## Exercise requirements
Your answer should be the lines below from the one holding "digit is 0. -/" through the one holding "let r := if", copied exactly and with nothing else.

## Recorded data
################

/-- The rule of R245 at set-up: with DK, the KSN is of one length or the other. -/
def pinContent (f : Desc → Bytes → Bool) (d : Desc) (_ aux : Bytes) : Bool :=
  if d.dk then pinAux 10 (f d) aux || pinAux 12 (f d) aux else pinAux 0 (f d) aux

/-- The same rule once the base key's type is known. -/
def pinKeyed (f : Desc → Bytes → Bool) (c : Ctx) : Bool := pinAux (pinKsn c) (f c.d) c.auxB

/-- P2's first digit holds DK alone. -/
def dkOnly (d : Desc) : Bool := decide (d.d98 ≤ 1)
/-- P2's first digit is 0. -/
def noDk (d : Desc) : Bool := d.d98 == 0

/-- An operation on a PIN block. -/
def opPin (ok : Desc → Bool) (tail : Desc → Bytes → Bool) (run : Ctx → State → Res × State) : OpDef :=
  { opPlain (fun d => dkOnly d && fmtOk d.p0 && d.inLen == fmtLen d.p0 && ok d) run with
    useAux := fun _ => true, key1 := pinUse, content := pinContent tail, keyed := pinKeyed tail }

/-- A refusal by the guard, counted (R277). -/
def guardIf (b : Bool) (c : Ctx) (s : State) : Bool × State := if b then (true, s) else (false, countGuard s c.p)

/-- PIN translate (R252). -/
def opPinTranslate : OpDef :=
  { withDraw (opPin (fun d => fmtOk d.p1 && d.outLen == fmtLen d.p1) (fun _ t => t == []) (fun c s =>
      match parsePin c.d.p0 (openBlock c.d.p0 (pinKey c) (pinPan c) c.inB) with
      | none => (resEnd 0x11, s)
      | some pin =>
        let r := if c.d.p1 = 0 then (zeros 16, s) else drbgDraw s (c.e / 9) c.p 16 false
        (resOk (sealBlock c.d.p1 (keyBytes c.k2) (pinPan c) (buildPin c.d.p1 pin r.1)), r.2))) (fun d => d.p1 != 0) with
    key2 := pinOutUse, guard := fun c s => guardIf (mayTranslate c.kc c.d.p0 c.d.p1 && mayDown c.kc c.k1 c.k2) c s }

/-! ### PIN verification (R253 to R255, R274) -/

/-- AUX of the offset method after the PAN field: the table, the validation data, and the offset where there is one. -/
def offsetTail (off : Bool) (d : Desc) (t : Bytes) : Bool :=
  decOk 16 (t.take 8) && t.length == 16 + (if off then decBytes d.d99 else 0) && (!off || decOk d.d99 (t.drop 16))

/-- AUX after the PAN field. -/
def pinTail (c : Ctx) : Bytes := (pinRest c).drop (panLen (pinRest c))

/-- The decimalized digits of the validation data. -/
def decimalized (c : Ctx) : List Nat :=
  let table := nibbles ((pinTail c).take 8)
  (nibbles (Config.tdesEnc (keyBytes c.k2) (slice (pinTail c) 8 8))).map (fun h => nth 0 table h)

/-- Digit by digit, modulo 10. -/
def addDigits (a b : List Nat) : List Nat := List.zipWith (fun x y => (x + y) % 10) a b
/-- Digit by digit, modulo 10. -/
def subDigits (a b : List Nat) : List Nat := List.zipWith (fun x y => (x + 10 - y) % 10) a b

/-- Whether the decimalization table is registered (R254). -/
def tableOk (c : Ctx) : Bool := (polTables c.kc).contains ((pinTail c).take 8)

/-- The tag of the PAN that a verification is counted under. -/
def attemptTag (c : Ctx) (s : State) : Word := panTag s c.p (byte (pinPan c).length :: packDigits (pinPan c))

/-- A session token taken; a refusal counts RATE. -/
def tokenGuard (c : Ctx) (s : State) : Bool × State :=
  let r := takeSession s c.kc c.session
  if r.1 then r else (false, bump r.2 .exgStat c.p 15 0 1)

/-- A token and an attempt taken (R274). -/
def attemptGuard (c : Ctx) (s : State) : Bool × State :=
  let r := tokenGuard c s
  if r.1 then takeAttempt r.2 c.kc c.p (attemptTag c r.2) else r

/-- A verification key. -/
def pinVerUse (usage modes : String) : KeyUse := ⟨[1, 2], [algT], usage, modes⟩

/-- PIN verify by the offset method (R253). -/
def opPinVerifyOffset : OpDef :=
  { opPin (fun d => decide (4 ≤ d.d99) && decide (d.d99 ≤ 12)) (offsetTail true) (fun c s =>
      match parsePin c.d.p0 (openBlock c.d.p0 (pinKey c) (pinPan c) c.inB) with
      | none => (resEnd 0x11, s)
      | some pin =>
        let n := c.d.d99
        (resVerdict (decide (n ≤ pin.length) &&
          (addDigits ((decimalized c).take n) (decDigits n ((pinTail c).drop 16)) == pin.take n)), s)) with
    outMode := fun _ => 0, key2 := uses (pinVerUse "V1" "CV")
    guard := fun c s => if tableOk c then attemptGuard c s else (false, countGuard s c.p)
    attempt := fun c s => some (c.p, attemptTag c s) }
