-- ==== Sys2Proof/Certificates/Slice0/Obligations.lean ====
section
/-! DEFINITION. The statements for the provers. -/

open Sys2Proof Sys2Proof.Machine Sys2Proof.Claims

/-! ### The digit units (chapters 4 and 5) -/

/-- R82, R91: a move to a trigger of the add unit starts its operation on N digits, with the carry or borrow; neg.t of the most negative
value sets ovf. R84: the logic unit works bit by bit on N digits. -/
def Obligations.AddAndLogicUnitsStart : Prop :=
  (∀ (s : State) (t : Fin 2048) (ms : List Mv) (m : Mv), issues s t ms = true → m ∈ ms →
    let pre := (thr s t).arch
    let n := m.w
    let a := (port pre 0x080).toNat % 16 ^ n
    let v := (mvValue s t pre m).toNat % 16 ^ n
    let c := (port pre 0x086).toNat
    let res := fun (r : Nat) (b : Bool) => OpKind.unit .add [(0x088, w64 (r % 16 ^ n)), (0x089, w64 (b2n b))] none
    (m.dst = 0x081 → Starts (.addT t) s t (res (a + v) (decide (16 ^ n ≤ a + v)))) ∧
    (m.dst = 0x082 → Starts (.subT t) s t (res (a + 2 * 16 ^ n - v) (decide (a < v)))) ∧
    (m.dst = 0x083 → Starts (.adcT t) s t (res (a + v + c) (decide (16 ^ n ≤ a + v + c)))) ∧
    (m.dst = 0x084 → Starts (.sbbT t) s t (res (a + 2 * 16 ^ n - v - c) (decide (a < v + c)))) ∧
    (m.dst = 0x085 → Completes (.negT t) s (fun s' =>
      Flies s s' t (res (16 ^ n - v) (decide (v ≠ 0))) ∧ (v = 16 ^ n / 2 → tbit (thr s' t).arch 16 = true)))) ∧
  (∀ (s : State) (t : Fin 2048) (ms : List Mv) (m : Mv), issues s t ms = true → m ∈ ms →
    let pre := (thr s t).arch
    let n := m.w
    let a := (port pre 0x090).toNat % 16 ^ n
    let v := (mvValue s t pre m).toNat % 16 ^ n
    let res := fun (r : Nat) => OpKind.unit .logic [(0x098, w64 (r % 16 ^ n))] none
    (m.dst = 0x091 → Starts (.andT t) s t (res (a &&& v))) ∧
    (m.dst = 0x092 → Starts (.orT t) s t (res (a ||| v))) ∧
    (m.dst = 0x093 → Starts (.xorT t) s t (res (a ^^^ v))) ∧
    (m.dst = 0x094 → Starts (.andnT t) s t (res (a &&& (16 ^ n - 1 - v)))) ∧
    (m.dst = 0x095 → Starts (.notT t) s t (res (16 ^ n - 1 - v))))

/-- R85: the shift unit works on the width of sh.a; a count of that width or more shifts everything out, and a rotation takes the count
modulo the width. R86, R87: a compare gives its relation to cmp.r, and to the thread bit that cmp.bi names. -/
def Obligations.ShiftAndCompareUnitsStart : Prop :=
  (∀ (s : State) (t : Fin 2048) (ms : List Mv) (m : Mv), issues s t ms = true → m ∈ ms →
    let pre := (thr s t).arch
    let n := pre.shW
    let a := (port pre 0x0A0).toNat % 16 ^ n
    let c := (mvValue s t pre m).toNat % 256
    let k := c % (4 * n)
    let res := fun (r : Nat) => OpKind.unit .shift [(0x0A8, w64 (r % 16 ^ n))] none
    (m.dst = 0x0A1 → Starts (.shlT t) s t (res (if c < 4 * n then a * 2 ^ c else 0))) ∧
    (m.dst = 0x0A2 → Starts (.shrT t) s t (res (if c < 4 * n then a / 2 ^ c else 0))) ∧
    (m.dst = 0x0A3 → Starts (.sarT t) s t (res (toTrain n (signedOf (4 * n) a / 2 ^ (min c (4 * n)))))) ∧
    (m.dst = 0x0A4 → Starts (.rolT t) s t (res ((a <<< k) ||| (a >>> (4 * n - k))))) ∧
    (m.dst = 0x0A5 → Starts (.rorT t) s t (res ((a >>> k) ||| (a <<< (4 * n - k)))))) ∧
  (∀ (s : State) (t : Fin 2048) (ms : List Mv) (m : Mv), issues s t ms = true → m ∈ ms →
    let pre := (thr s t).arch
    let n := m.w
    let a := port pre 0x0B0
    let v := mvValue s t pre m
    let bi := (port pre 0x0B6).toNat
    let res := fun (b : Bool) => OpKind.unit .compare [(0x0B8, w64 (b2n b))] (if bi < 32 then some (bi, b) else none)
    (m.dst = 0x0B1 → Starts (.cmpEqT t) s t (res (train n a == train n v))) ∧
    (m.dst = 0x0B2 → Starts (.cmpLtT t) s t (res (decide (strain n a < strain n v)))) ∧
    (m.dst = 0x0B3 → Starts (.cmpLtuT t) s t (res (decide (train n a < train n v)))) ∧
    (m.dst = 0x0B4 → Starts (.cmpLeT t) s t (res (decide (strain n a ≤ strain n v)))) ∧
    (m.dst = 0x0B5 → Starts (.cmpLeuT t) s t (res (decide (train n a ≤ train n v)))))
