/-! ### quietCause -/

@[simp] theorem quietCause_pending (s : State) (c : Nat) : (quietCause s c).pending = s.pending := rfl
@[simp] theorem quietCause_rdata (s : State) (c : Nat) : (quietCause s c).rdata = s.rdata := rfl
@[simp] theorem quietCause_free (s : State) (c : Nat) : (quietCause s c).free = s.free := rfl
@[simp] theorem quietCause_now (s : State) (c : Nat) : (quietCause s c).now = s.now := rfl
@[simp] theorem quietCause_tally (s : State) (c : Nat) : (quietCause s c).tally = s.tally := rfl
@[simp] theorem quietCause_regs (s : State) (c : Nat) : (quietCause s c).regs = s.regs := rfl
@[simp] theorem quietCause_mem (s : State) (c : Nat) : (quietCause s c).mem = s.mem := rfl
@[simp] theorem quietCause_poison (s : State) (c : Nat) : (quietCause s c).poison = s.poison := rfl
@[simp] theorem quietCause_threads (s : State) (c : Nat) : (quietCause s c).threads = s.threads := rfl
@[simp] theorem quietCause_cyls (s : State) (c : Nat) : (quietCause s c).cyls = s.cyls := rfl
@[simp] theorem quietCause_krs (s : State) (c : Nat) : (quietCause s c).krs = s.krs := rfl
@[simp] theorem quietCause_engs (s : State) (c : Nat) : (quietCause s c).engs = s.engs := rfl
@[simp] theorem quietCause_dmaTlb (s : State) (c : Nat) : (quietCause s c).dmaTlb = s.dmaTlb := rfl
@[simp] theorem quietCause_inval (s : State) (c : Nat) : (quietCause s c).inval = s.inval := rfl
@[simp] theorem quietCause_ks (s : State) (c : Nat) : (quietCause s c).ks = s.ks := rfl
@[simp] theorem quietCause_guard (s : State) (c : Nat) : (quietCause s c).guard = s.guard := rfl
@[simp] theorem quietCause_dma (s : State) (c : Nat) : (quietCause s c).dma = s.dma := rfl
@[simp] theorem quietCause_dmaLast (s : State) (c : Nat) : (quietCause s c).dmaLast = s.dmaLast := rfl
@[simp] theorem quietCause_intake (s : State) (c : Nat) : (quietCause s c).intake = s.intake := rfl
@[simp] theorem quietCause_kc (s : State) (c : Nat) : (quietCause s c).kc = s.kc := rfl
@[simp] theorem quietCause_kcPrev (s : State) (c : Nat) : (quietCause s c).kcPrev = s.kcPrev := rfl
@[simp] theorem quietCause_turns (s : State) (c : Nat) : (quietCause s c).turns = s.turns := rfl
@[simp] theorem quietCause_srcs (s : State) (c : Nat) : (quietCause s c).srcs = s.srcs := rfl
@[simp] theorem quietCause_arbs (s : State) (c : Nat) : (quietCause s c).arbs = s.arbs := rfl
@[simp] theorem quietCause_doms (s : State) (c : Nat) : (quietCause s c).doms = s.doms := rfl
@[simp] theorem quietCause_xq (s : State) (c : Nat) : (quietCause s c).xq = s.xq := rfl
@[simp] theorem quietCause_westad (s : State) (c : Nat) : (quietCause s c).westad = s.westad := rfl
@[simp] theorem quietCause_dbg (s : State) (c : Nat) : (quietCause s c).dbg = s.dbg := rfl
@[simp] theorem quietCause_supply (s : State) (c : Nat) : (quietCause s c).supply = s.supply := rfl
@[simp] theorem quietCause_keeper (s : State) (c : Nat) : (quietCause s c).keeper = s.keeper := rfl
@[simp] theorem quietCause_audit (s : State) (c : Nat) : (quietCause s c).audit = s.audit := rfl
@[simp] theorem quietCause_fuses (s : State) (c : Nat) : (quietCause s c).fuses = s.fuses := rfl
@[simp] theorem quietCause_boot (s : State) (c : Nat) : (quietCause s c).boot = s.boot := rfl
@[simp] theorem quietCause_req (s : State) (c : Nat) : (quietCause s c).req = s.req := rfl
@[simp] theorem quietCause_pins (s : State) (c : Nat) : (quietCause s c).pins = s.pins := rfl
@[simp] theorem quietCause_seeded (s : State) (c : Nat) : (quietCause s c).seeded = s.seeded := rfl
@[simp] theorem quietCause_trngBad (s : State) (c : Nat) : (quietCause s c).trngBad = s.trngBad := rfl
@[simp] theorem quietCause_ptpGood (s : State) (c : Nat) : (quietCause s c).ptpGood = s.ptpGood := rfl
@[simp] theorem quietCause_dramKeys (s : State) (c : Nat) : (quietCause s c).dramKeys = s.dramKeys := rfl
@[simp] theorem quietCause_dramLost (s : State) (c : Nat) : (quietCause s c).dramLost = s.dramLost := rfl
@[simp] theorem quietCause_uartIn (s : State) (c : Nat) : (quietCause s c).uartIn = s.uartIn := rfl
@[simp] theorem quietCause_linkPower (s : State) (c : Nat) : (quietCause s c).linkPower = s.linkPower := rfl
@[simp] theorem quietCause_out (s : State) (c : Nat) : (quietCause s c).out = s.out := rfl
@[simp] theorem quietCause_thr (s : State) (c : Nat) (i : Nat) : thr (quietCause s c) i = thr s i := rfl
@[simp] theorem quietCause_cyl (s : State) (c : Nat) (i : Nat) : cyl (quietCause s c) i = cyl s i := rfl
@[simp] theorem quietCause_kring (s : State) (c : Nat) (i : Nat) : kring (quietCause s c) i = kring s i := rfl
@[simp] theorem quietCause_eng (s : State) (c : Nat) (i : Nat) : eng (quietCause s c) i = eng s i := rfl
@[simp] theorem quietCause_dom (s : State) (c : Nat) (i : Nat) : dom (quietCause s c) i = dom s i := rfl
@[simp] theorem quietCause_src (s : State) (c : Nat) (i : Nat) : src (quietCause s c) i = src s i := rfl
@[simp] theorem quietCause_regGet (s : State) (c : Nat) (rg : Reg) (i : Nat) : regGet (quietCause s c) rg i = regGet s rg i := rfl
@[simp] theorem quietCause_cq (s : State) (c : Nat) (i : Nat) : cq (quietCause s c) i = cq s i := rfl
@[simp] theorem quietCause_rq (s : State) (c : Nat) (i : Nat) : rq (quietCause s c) i = rq s i := rfl
@[simp] theorem quietCause_sess (s : State) (c : Nat) (i : Nat) : sess (quietCause s c) i = sess s i := rfl
@[simp] theorem quietCause_readDigit (s : State) (c : Nat) (i : Nat) : readDigit (quietCause s c) i = readDigit s i := rfl
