-- ==== Sys2Proof/Laws/Commit.lean ====
section
/-! SUPPORT. What committing a word does: the operations and stores it starts stay, and its moves read the state before it. -/

namespace Sys2Proof.Machine

open Sys2Proof.Claims

/-! ### What stays -/

/-- No operation in flight and no buffered store of a thread is lost. -/
structure Grows (t : Nat) (s s' : State) : Prop where
  ops : ∀ o ∈ (thr s t).arch.ops, o ∈ (thr s' t).arch.ops
  sbuf : ∀ e ∈ (thr s t).sbuf, e ∈ (thr s' t).sbuf
  next : (thr s t).nextOp ≤ (thr s' t).nextOp

theorem Grows.refl (t : Nat) (s : State) : Grows t s s := ⟨fun _ h => h, fun _ h => h, Nat.le_refl _⟩

theorem Grows.trans {t : Nat} {a b c : State} (h : Grows t a b) (k : Grows t b c) : Grows t a c :=
  ⟨fun o x => k.ops o (h.ops o x), fun e x => k.sbuf e (h.sbuf e x), Nat.le_trans h.next k.next⟩

theorem Grows.of_thr {t : Nat} {s s' : State} (h : thr s' t = thr s t) : Grows t s s' :=
  ⟨fun _ x => by rw [h]; exact x, fun _ x => by rw [h]; exact x, by rw [h]⟩

theorem Grows.settle {t : Nat} {s s' : State} (h : Grows t s s') : Grows t s (settle s') :=
  h.trans (by
    have k := ((settle_settled s').each t).eq
    exact ⟨fun _ x => by rw [k]; exact x, fun _ x => by rw [k]; exact x, by rw [k]⟩)

theorem Flies.grows {t : Nat} {a b c : State} {k : OpKind} (h : Flies a b t k) (g : Grows t b c) : Flies a c t k :=
  let ⟨o, h1, h2⟩ := h
  ⟨o, g.ops o h1, h2⟩

theorem Flies.since {t : Nat} {a b c : State} {k : OpKind} (g : Grows t a b) (h : Flies b c t k) : Flies a c t k :=
  let ⟨o, h1, h2, h3⟩ := h
  ⟨o, h1, h2, Nat.le_trans g.next h3⟩

theorem Buffers.grows {t : Nat} {a b c : State} {ps : Pieces} {w : Nat} {d : Word} {bad : Bool} (h : Buffers a b t ps w d bad)
    (g : Grows t b c) : Buffers a c t ps w d bad :=
  let ⟨o, h1, h2⟩ := h
  ⟨o, g.sbuf o h1, h2⟩

theorem Buffers.since {t : Nat} {a b c : State} {ps : Pieces} {w : Nat} {d : Word} {bad : Bool} (g : Grows t a b)
    (h : Buffers b c t ps w d bad) : Buffers a c t ps w d bad :=
  let ⟨o, h1, h2, h3⟩ := h
  ⟨o, h1, h2, Nat.le_trans g.next h3⟩

/-! ### Changes of one thread -/

theorem modThr_self (s : State) (t : Nat) (f : Thread → Thread) :
    thr (modThr s t f) t = { f (thr s t) with yieldFor := (thr (modThr s t f) t).yieldFor } := putThr_self s t _

theorem modThr_grows {t : Nat} {s : State} {f : Thread → Thread} (h1 : ∀ o ∈ (thr s t).arch.ops, o ∈ (f (thr s t)).arch.ops)
    (h2 : ∀ e ∈ (thr s t).sbuf, e ∈ (f (thr s t)).sbuf) (h3 : (thr s t).nextOp ≤ (f (thr s t)).nextOp) : Grows t s (modThr s t f) := by
  have k := modThr_self s t f
  exact ⟨fun o x => by rw [k]; exact h1 o x, fun o x => by rw [k]; exact h2 o x, by rw [k]; exact h3⟩

theorem modArch_grows {t : Nat} {s : State} {f : Arch → Arch} (h : ∀ a, (f a).ops = a.ops) : Grows t s (modArch s t f) :=
  modThr_grows (fun o x => by show o ∈ (f _).ops; rw [h]; exact x) (fun _ x => x) (Nat.le_refl _)

@[simp] theorem modArch_arch (s : State) (t : Nat) (f : Arch → Arch) : (thr (modArch s t f) t).arch = f (thr s t).arch := by
  unfold modArch; rw [modThr_self]

theorem startOp_flies {t : Nat} {s : State} {f : Thread → Thread} {k : OpKind} (h : (f (thr s t)).arch.ops = (startOp (thr s t) k).arch.ops) :
    Flies s (modThr s t f) t k := by
  refine ⟨{ id := (thr s t).nextOp, kind := k }, ?_, rfl, Nat.le_refl _⟩
  rw [modThr_self]
  show _ ∈ (f (thr s t)).arch.ops
  rw [h]
  simp [startOp]

theorem startOp_grows {t : Nat} {s : State} {f : Thread → Thread} {k : OpKind} (h1 : (f (thr s t)).arch.ops = (startOp (thr s t) k).arch.ops)
    (h2 : (f (thr s t)).sbuf = (thr s t).sbuf) (h3 : (f (thr s t)).nextOp = (thr s t).nextOp + 1) : Grows t s (modThr s t f) :=
  modThr_grows (fun o x => by rw [h1]; simp [startOp, x]) (fun e x => by rw [h2]; exact x) (by omega)

@[simp] theorem setBit_ops (a : Arch) (i : Nat) (b : Bool) : (setBit a i b).ops = a.ops := rfl
@[simp] theorem setPort_ops (a : Arch) (p : Nat) (v : Word) : (setPort a p v).ops = a.ops := rfl
@[simp] theorem setG_ops (a : Arch) (i : Nat) (v : Word) : (setG a i v).ops = a.ops := rfl

theorem ops_ite {c : Prop} [Decidable c] {a b : Arch} {x : List Op} (h : a.ops = x) (k : b.ops = x) : (if c then a else b).ops = x := by
  split
  · exact h
  · exact k

theorem writePort_ops (s : State) (t : Nat) (a : Arch) (p w : Nat) (v : Word) : (writePort s t a p w v).ops = a.ops := by
  unfold writePort
  repeat' (first | rfl | apply ops_ite)

theorem advance_ops (a : Arch) : (advance a).ops = a.ops := by
  unfold advance
  repeat' (first | rfl | apply ops_ite)

theorem transfer_ops (a : Arch) (p : VAddr) : (transfer a p).ops = a.ops := by
  exact ops_ite rfl rfl

/-! ### Accesses -/

theorem tlbUse_thr (s : State) (t va acc u : Nat) : thr (tlbUse s t va acc) u = thr s u := by
  unfold tlbUse
  dsimp only
  generalize thrTlb s t (thr s t).part va acc = o
  cases o <;> rfl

################

## Result for this task
/-- P2's first digit is 0. -/
def noDk (d : Desc) : Bool := d.d98 == 0

/-- An operation on a PIN block. -/
def opPin (ok : Desc → Bool) (tail : Desc → Bytes → Bool) (run : Ctx → State → Res × State) : OpDef :=
  { opPlain (fun d => dkOnly d && fmtOk d.p0 && d.inLen == fmtLen d.p0 && ok d) run with
    useAux := fun _ => true, key1 := pinUse, content := pinContent tail, keyed := pinKeyed tail }

/-- A refusal by the guard, counted (R277). -/
def guardIf (b : Bool) (c : Ctx) (s : State) : Bool × State := if b then (true, s) else (false, countGuard s c.p)

/-- PIN translate (R252). -/
def opPinTranslate : OpDef :=
  { withDraw (opPin (fun d => fmtOk d.p1 && d.outLen == fmtLen d.p1) (fun _ t => t == []) (fun c s =>
      match parsePin c.d.p0 (openBlock c.d.p0 (pinKey c) (pinPan c) c.inB) with
      | none => (resEnd 0x11, s)
      | some pin =>
        let r := if c.d.p1 = 0 then (zeros 16, s) else drbgDraw s (c.e / 9) c.p 16 false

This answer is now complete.